Picasso encontraba el mismo problema pero ya resuelto mucho antes, en el arte primitivo, con total sencillez. Le parecía a él que las líneas grabadas en las cavernas, que él conocía por reproducciones, tenían una pureza, es decir, una precisión incomparables, lo mismo que los bajorrelieves asirios, que también pudo estudiar en el Louvre. En el arte griego, por ejemplo, ya no había la misma pureza, según él. En el arte griego, según Picasso, había ya un elemento estetizante, hubo canon y reglas que había que imitar, a las que tenían que sujetarse. Entre los egipcios y los romanos también los hubo, pero estos últimos, gracias a su utilitarismo, embellecieron menos sus edificios y sus obras; en su simplicidad genuina fueron más sinceros que los griegos, más realistas que los esteticistas griegos.
Nombrar las cosas
Pero a la sencillez de las cavernas están obligados los pintores que, como él, han sido hechos primitivos por los impresionistas.

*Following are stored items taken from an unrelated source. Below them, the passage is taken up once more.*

-- ==== Sys2Proof/Machine/Step.lean ====
section
/-! DEFINITION. One step: an instruction of the chosen path, a step of the device that is due, or the act of a core's issue
selector; and the state in which the next step runs a given word. -/

namespace Sys2Proof.Machine

/-- One step of the package. -/
def step (s : State) : Host.Outcome State Fault Refusal :=
  match s.nextAct with
  | (s', some i) => exec i s'
  | (s', none) => .next s'

/-- The state with the instruction of a table word stored where the next step fetches: a line of one head [log 2, DESIGN CHOICE]. -/
def State.withFetchWord (s : State) (nbits w : Nat) : State := s.withLine (lineOf (tableHead nbits w) (tableTail nbits w))

end Sys2Proof.Machine
end

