-- ==== Sys2Proof/Certificates/Slice0/Obligations.lean ====
section
/-! DEFINITION. The statements about the model, and what they take from the spec's tables. -/

namespace Sys2Proof.Claims

open Sys2Proof.Machine

/-- An operand as a number under U (R87). -/
def operand (u : Bool) (a : Word) : Int := if u then (a.toNat : Int) else a.toInt

/-- The quotient by R56 of width 64. -/
def quotient (u : Bool) (a b : Word) : Word :=
  if b = 0 then BitVec.allOnes 64
  else if u then a / b
  else if a = BitVec.intMin 64 && b = BitVec.allOnes 64 then a
  else BitVec.ofInt 64 (a.toInt.tdiv b.toInt)
/-- The remainder by R56 of width 64. -/
def remainder (u : Bool) (a b : Word) : Word :=
  if b = 0 then a
  else if u then a % b
  else if a = BitVec.intMin 64 && b = BitVec.allOnes 64 then 0
  else BitVec.ofInt 64 (a.toInt.tmod b.toInt)

/-- The values that the per-core registers written by `ctl.wr` accept (Table 7-1). -/
def coreAccepts (n : Nat) (v : Nat) : Prop :=
  (n = 0x40 → v % 4096 = 0 ∧ v < 2 ^ 57) ∧ (n = 0x41 → v % 64 = 0 ∧ v < 2 ^ 21) ∧
  (n = 0x42 → ∃ k, 4 ≤ k ∧ k ≤ 12 ∧ v = 2 ^ k) ∧ (n = 0x43 ∨ n = 0x44 → v < 2 ^ 16) ∧
  (n = 0x45 ∨ n = 0x4B ∨ n = 0x4F → v < 2 ^ 32) ∧ (n = 0x46 → v % 4096 = 0 ∧ v < 2 ^ 21) ∧
  (n = 0x47 → 64 ≤ v ∧ v ≤ 4096 ∧ v % 64 = 0) ∧ (n = 0x48 → 1 ≤ v ∧ v ≤ 224) ∧ (n = 0x49 → 2 ≤ v ∧ v ≤ 32) ∧
  (n = 0x4A → v % 4 ≠ 3) ∧ (n = 0x4E → v % 2 = 0 ∧ v % 64 ≠ 0 ∧ v < 2 ^ 57)
/-- The per-core registers that are written only while no G-slot and no H-slot is occupied (Table 7-1). -/
def quietOnly : List Nat := [0x40, 0x41, 0x42, 0x43, 0x44, 0x46, 0x47, 0x49]
/-- A window within the mesh and the larder (Table 7-4). -/
def windowFits (v : Nat) : Prop :=
  v / 2 ^ 43 % 16 + v / 2 ^ 35 % 16 ≤ 15 ∧ v / 2 ^ 39 % 16 + v / 2 ^ 31 % 16 ≤ 9 ∧ v / 2 ^ 22 % 512 + v / 2 ^ 13 % 512 ≤ 511
/-- What a register that accepts `v` then holds: reserved bits ignore writes (Tables 7-1, 7-4 and 7-5). -/
def stored (n : Nat) (v : Word) : Word :=
  if n = 0x01 then v &&& 0x3FF else if 0x0C ≤ n ∧ n ≤ 0x0F then v &&& ~~~0x1FFF
  else if n = 0x4A then v &&& 3 else if n = 0x4D then v &&& 0xF else v

/-- A branch target (R37). -/
def branchTarget (pc : Word) {n : Nat} (delta : BitVec n) (head : BitVec 5) : Word :=
  (pc - BitVec.ofNat 64 (pc.toNat % 64)) + BitVec.ofInt 64 (delta.toInt * 64) + BitVec.ofNat 64 (2 * head.toNat)

/-- Table 2-9: each allocated major, its listed minors and the half-words of their form's tail (Table 2-5). -/
def opcodeMap : List (Nat × List Nat × Nat) :=
  [(0x00, List.range 8, 0), (0x01, List.range 2, 1), (0x02, List.range 0x17, 2), (0x03, List.range 0xB, 3), (0x04, [0], 2),
   (0x04, [1], 3), (0x05, List.range 0xB, 2), (0x06, List.range 2, 1), (0x07, List.range 0x11, 2), (0x08, [0], 3),
   (0x09, List.range 3, 2), (0x0A, List.range 0x100, 1), (0x10, List.range 0x10, 3), (0x11, List.range 9, 3),
   (0x12, List.range 0xC, 3), (0x13, List.range 2, 3), (0x14, [0, 1, 2, 7], 2), (0x14, [3, 4, 5, 6], 1)] ++
  [(0x18, List.range 6, 3), (0x19, List.range 4, 3), (0x1A, List.range 5, 3), (0x1B, List.range 0x100, 1), (0x1C, List.range 6, 1),
   (0x1D, List.range 5, 1), (0x20, List.range 0xB, 3), (0x21, List.range 5, 2), (0x22, [0, 1, 3, 5], 1), (0x22, [2, 4], 2),
   (0x23, List.range 4, 2), (0x24, List.range 5, 2), (0x25, List.range 5, 2), (0x26, List.range 2, 2), (0x28, List.range 5, 2)]
/-- The half-words of the tail of a listed minor of a major. -/
def listedLen (op fn : Nat) : Option Nat := (opcodeMap.find? fun r => r.1 = op && r.2.1.contains fn).map fun r => r.2.2

/-- No larder bank of the package is in retention or due to enter it (R197). -/
def BanksAwake (s : State) : Prop := ∀ c b, Table.get 0 (s.core c).asleep b = 0 ∧ s.bankIdle c b = false

/-- The state in which a fetched instruction executes that has the successor `succ`: its path stands before it, its issue is
counted, and a publisher's instruction that passes the decode traps has been placed on the channel (R31, R44, R307). -/
def issuing (u : State) (succ : Word) (i : Instr) : State :=
  let w := (u.modPath fun p => { p with succ := succ, chan := false }).issued
  if w.decodes i then w.place i else w

end Sys2Proof.Claims

section Statements

open Sys2Proof Sys2Proof.Machine Sys2Proof.Claims
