-- ==== Sys2Proof/Laws/State.lean ====
section
/-! SUPPORT. What each update of the state leaves as it is: one lemma for each field of the state and each named update. -/

namespace Sys2Proof.Machine

variable (s : State)


/-! modCore changes `cores` only. -/

@[simp] theorem State.modCore_agenda (c : Nat) (f : Core → Core) : (s.modCore c f).agenda = s.agenda := rfl
@[simp] theorem State.modCore_input (c : Nat) (f : Core → Core) : (s.modCore c f).input = s.input := rfl
@[simp] theorem State.modCore_cur (c : Nat) (f : Core → Core) : (s.modCore c f).cur = s.cur := rfl
@[simp] theorem State.modCore_chosen (c : Nat) (f : Core → Core) : (s.modCore c f).chosen = s.chosen := rfl
@[simp] theorem State.modCore_turn (c : Nat) (f : Core → Core) : (s.modCore c f).turn = s.turn := rfl
@[simp] theorem State.modCore_clk (c : Nat) (f : Core → Core) : (s.modCore c f).clk = s.clk := rfl
@[simp] theorem State.modCore_nextId (c : Nat) (f : Core → Core) : (s.modCore c f).nextId = s.nextId := rfl
@[simp] theorem State.modCore_freeCtr (c : Nat) (f : Core → Core) : (s.modCore c f).freeCtr = s.freeCtr := rfl
@[simp] theorem State.modCore_outbox (c : Nat) (f : Core → Core) : (s.modCore c f).outbox = s.outbox := rfl
@[simp] theorem State.modCore_mem (c : Nat) (f : Core → Core) : (s.modCore c f).mem = s.mem := rfl
@[simp] theorem State.modCore_empties (c : Nat) (f : Core → Core) : (s.modCore c f).empties = s.empties := rfl
@[simp] theorem State.modCore_poison (c : Nat) (f : Core → Core) : (s.modCore c f).poison = s.poison := rfl
@[simp] theorem State.modCore_pkgId (c : Nat) (f : Core → Core) : (s.modCore c f).pkgId = s.pkgId := rfl
@[simp] theorem State.modCore_bootStep (c : Nat) (f : Core → Core) : (s.modCore c f).bootStep = s.bootStep := rfl
@[simp] theorem State.modCore_admitting (c : Nat) (f : Core → Core) : (s.modCore c f).admitting = s.admitting := rfl
@[simp] theorem State.modCore_manifest (c : Nat) (f : Core → Core) : (s.modCore c f).manifest = s.manifest := rfl
@[simp] theorem State.modCore_badPorts (c : Nat) (f : Core → Core) : (s.modCore c f).badPorts = s.badPorts := rfl
@[simp] theorem State.modCore_revision (c : Nat) (f : Core → Core) : (s.modCore c f).revision = s.revision := rfl
@[simp] theorem State.modCore_links (c : Nat) (f : Core → Core) : (s.modCore c f).links = s.links := rfl
@[simp] theorem State.modCore_clockStep (c : Nat) (f : Core → Core) : (s.modCore c f).clockStep = s.clockStep := rfl
@[simp] theorem State.modCore_gated (c : Nat) (f : Core → Core) : (s.modCore c f).gated = s.gated := rfl
@[simp] theorem State.modCore_teams (c : Nat) (f : Core → Core) : (s.modCore c f).teams = s.teams := rfl
@[simp] theorem State.modCore_clusters (c : Nat) (f : Core → Core) : (s.modCore c f).clusters = s.clusters := rfl
@[simp] theorem State.modCore_grids (c : Nat) (f : Core → Core) : (s.modCore c f).grids = s.grids := rfl
@[simp] theorem State.modCore_dies (c : Nat) (f : Core → Core) : (s.modCore c f).dies = s.dies := rfl
@[simp] theorem State.modCore_bays (c : Nat) (f : Core → Core) : (s.modCore c f).bays = s.bays := rfl
@[simp] theorem State.modCore_parts (c : Nat) (f : Core → Core) : (s.modCore c f).parts = s.parts := rfl
@[simp] theorem State.modCore_vaults (c : Nat) (f : Core → Core) : (s.modCore c f).vaults = s.vaults := rfl
@[simp] theorem State.modCore_ports (c : Nat) (f : Core → Core) : (s.modCore c f).ports = s.ports := rfl
@[simp] theorem State.modCore_lent (c : Nat) (f : Core → Core) : (s.modCore c f).lent = s.lent := rfl
@[simp] theorem State.modCore_borrowed (c : Nat) (f : Core → Core) : (s.modCore c f).borrowed = s.borrowed := rfl
@[simp] theorem State.modCore_reqs (c : Nat) (f : Core → Core) : (s.modCore c f).reqs = s.reqs := rfl
@[simp] theorem State.modCore_epochs (c : Nat) (f : Core → Core) : (s.modCore c f).epochs = s.epochs := rfl
@[simp] theorem State.modCore_quarantined (c : Nat) (f : Core → Core) : (s.modCore c f).quarantined = s.quarantined := rfl
@[simp] theorem State.modCore_filfelPantry (c : Nat) (f : Core → Core) : (s.modCore c f).filfelPantry = s.filfelPantry := rfl
@[simp] theorem State.modCore_firmware (c : Nat) (f : Core → Core) : (s.modCore c f).firmware = s.firmware := rfl

/-! modSlot changes `cores` only. -/

@[simp] theorem State.modSlot_agenda (c k : Nat) (f : Slot → Slot) : (s.modSlot c k f).agenda = s.agenda := rfl
@[simp] theorem State.modSlot_input (c k : Nat) (f : Slot → Slot) : (s.modSlot c k f).input = s.input := rfl
@[simp] theorem State.modSlot_cur (c k : Nat) (f : Slot → Slot) : (s.modSlot c k f).cur = s.cur := rfl
@[simp] theorem State.modSlot_chosen (c k : Nat) (f : Slot → Slot) : (s.modSlot c k f).chosen = s.chosen := rfl
@[simp] theorem State.modSlot_turn (c k : Nat) (f : Slot → Slot) : (s.modSlot c k f).turn = s.turn := rfl
@[simp] theorem State.modSlot_clk (c k : Nat) (f : Slot → Slot) : (s.modSlot c k f).clk = s.clk := rfl
@[simp] theorem State.modSlot_nextId (c k : Nat) (f : Slot → Slot) : (s.modSlot c k f).nextId = s.nextId := rfl
@[simp] theorem State.modSlot_freeCtr (c k : Nat) (f : Slot → Slot) : (s.modSlot c k f).freeCtr = s.freeCtr := rfl
@[simp] theorem State.modSlot_outbox (c k : Nat) (f : Slot → Slot) : (s.modSlot c k f).outbox = s.outbox := rfl
@[simp] theorem State.modSlot_mem (c k : Nat) (f : Slot → Slot) : (s.modSlot c k f).mem = s.mem := rfl
@[simp] theorem State.modSlot_empties (c k : Nat) (f : Slot → Slot) : (s.modSlot c k f).empties = s.empties := rfl
@[simp] theorem State.modSlot_poison (c k : Nat) (f : Slot → Slot) : (s.modSlot c k f).poison = s.poison := rfl
@[simp] theorem State.modSlot_pkgId (c k : Nat) (f : Slot → Slot) : (s.modSlot c k f).pkgId = s.pkgId := rfl
@[simp] theorem State.modSlot_bootStep (c k : Nat) (f : Slot → Slot) : (s.modSlot c k f).bootStep = s.bootStep := rfl
@[simp] theorem State.modSlot_admitting (c k : Nat) (f : Slot → Slot) : (s.modSlot c k f).admitting = s.admitting := rfl
@[simp] theorem State.modSlot_manifest (c k : Nat) (f : Slot → Slot) : (s.modSlot c k f).manifest = s.manifest := rfl
@[simp] theorem State.modSlot_badPorts (c k : Nat) (f : Slot → Slot) : (s.modSlot c k f).badPorts = s.badPorts := rfl
@[simp] theorem State.modSlot_revision (c k : Nat) (f : Slot → Slot) : (s.modSlot c k f).revision = s.revision := rfl
@[simp] theorem State.modSlot_links (c k : Nat) (f : Slot → Slot) : (s.modSlot c k f).links = s.links := rfl
@[simp] theorem State.modSlot_clockStep (c k : Nat) (f : Slot → Slot) : (s.modSlot c k f).clockStep = s.clockStep := rfl
@[simp] theorem State.modSlot_gated (c k : Nat) (f : Slot → Slot) : (s.modSlot c k f).gated = s.gated := rfl
@[simp] theorem State.modSlot_teams (c k : Nat) (f : Slot → Slot) : (s.modSlot c k f).teams = s.teams := rfl
@[simp] theorem State.modSlot_clusters (c k : Nat) (f : Slot → Slot) : (s.modSlot c k f).clusters = s.clusters := rfl
@[simp] theorem State.modSlot_grids (c k : Nat) (f : Slot → Slot) : (s.modSlot c k f).grids = s.grids := rfl
@[simp] theorem State.modSlot_dies (c k : Nat) (f : Slot → Slot) : (s.modSlot c k f).dies = s.dies := rfl
@[simp] theorem State.modSlot_bays (c k : Nat) (f : Slot → Slot) : (s.modSlot c k f).bays = s.bays := rfl
@[simp] theorem State.modSlot_parts (c k : Nat) (f : Slot → Slot) : (s.modSlot c k f).parts = s.parts := rfl
@[simp] theorem State.modSlot_vaults (c k : Nat) (f : Slot → Slot) : (s.modSlot c k f).vaults = s.vaults := rfl
@[simp] theorem State.modSlot_ports (c k : Nat) (f : Slot → Slot) : (s.modSlot c k f).ports = s.ports := rfl
@[simp] theorem State.modSlot_lent (c k : Nat) (f : Slot → Slot) : (s.modSlot c k f).lent = s.lent := rfl
@[simp] theorem State.modSlot_borrowed (c k : Nat) (f : Slot → Slot) : (s.modSlot c k f).borrowed = s.borrowed := rfl
@[simp] theorem State.modSlot_reqs (c k : Nat) (f : Slot → Slot) : (s.modSlot c k f).reqs = s.reqs := rfl
@[simp] theorem State.modSlot_epochs (c k : Nat) (f : Slot → Slot) : (s.modSlot c k f).epochs = s.epochs := rfl
@[simp] theorem State.modSlot_quarantined (c k : Nat) (f : Slot → Slot) : (s.modSlot c k f).quarantined = s.quarantined := rfl
@[simp] theorem State.modSlot_filfelPantry (c k : Nat) (f : Slot → Slot) : (s.modSlot c k f).filfelPantry = s.filfelPantry := rfl
@[simp] theorem State.modSlot_firmware (c k : Nat) (f : Slot → Slot) : (s.modSlot c k f).firmware = s.firmware := rfl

Picasso y su generación venían obligados a una operación, tan simple como difícil a la hora de dibujar: nombrar las cosas. Saber nombrar cada cosa por su nombre, dibujándola: eso era todo. Pintar para dar nombre preciso, exacto a cada cosa: con eso bastaba. Como Adán en el paraíso, cuando Dios le iba presentando las cosas por primera vez, antes de que existiera la mujer, el tenía que nombrar todas las cosas.
Si el pintor hace un desnudo, debe poder decir: desnudo. No el desnudo de la señora Miriam Fernanda, sino simplemente: desnudo. No imitar un pecho, sino decir: pecho. No imitar un pie, sino decir: pie. Decir mano, decir cintura, sin imitar una mano, sin imitar una cintura. Un solo trazo habrá de bastar para decirlo, como basta una palabra para nombrar cualquier cosa, sin circunloquios. Desnudo: encontrar el signo que diga «desnudo» al primer golpe de vista, como un contundente fonema plástico.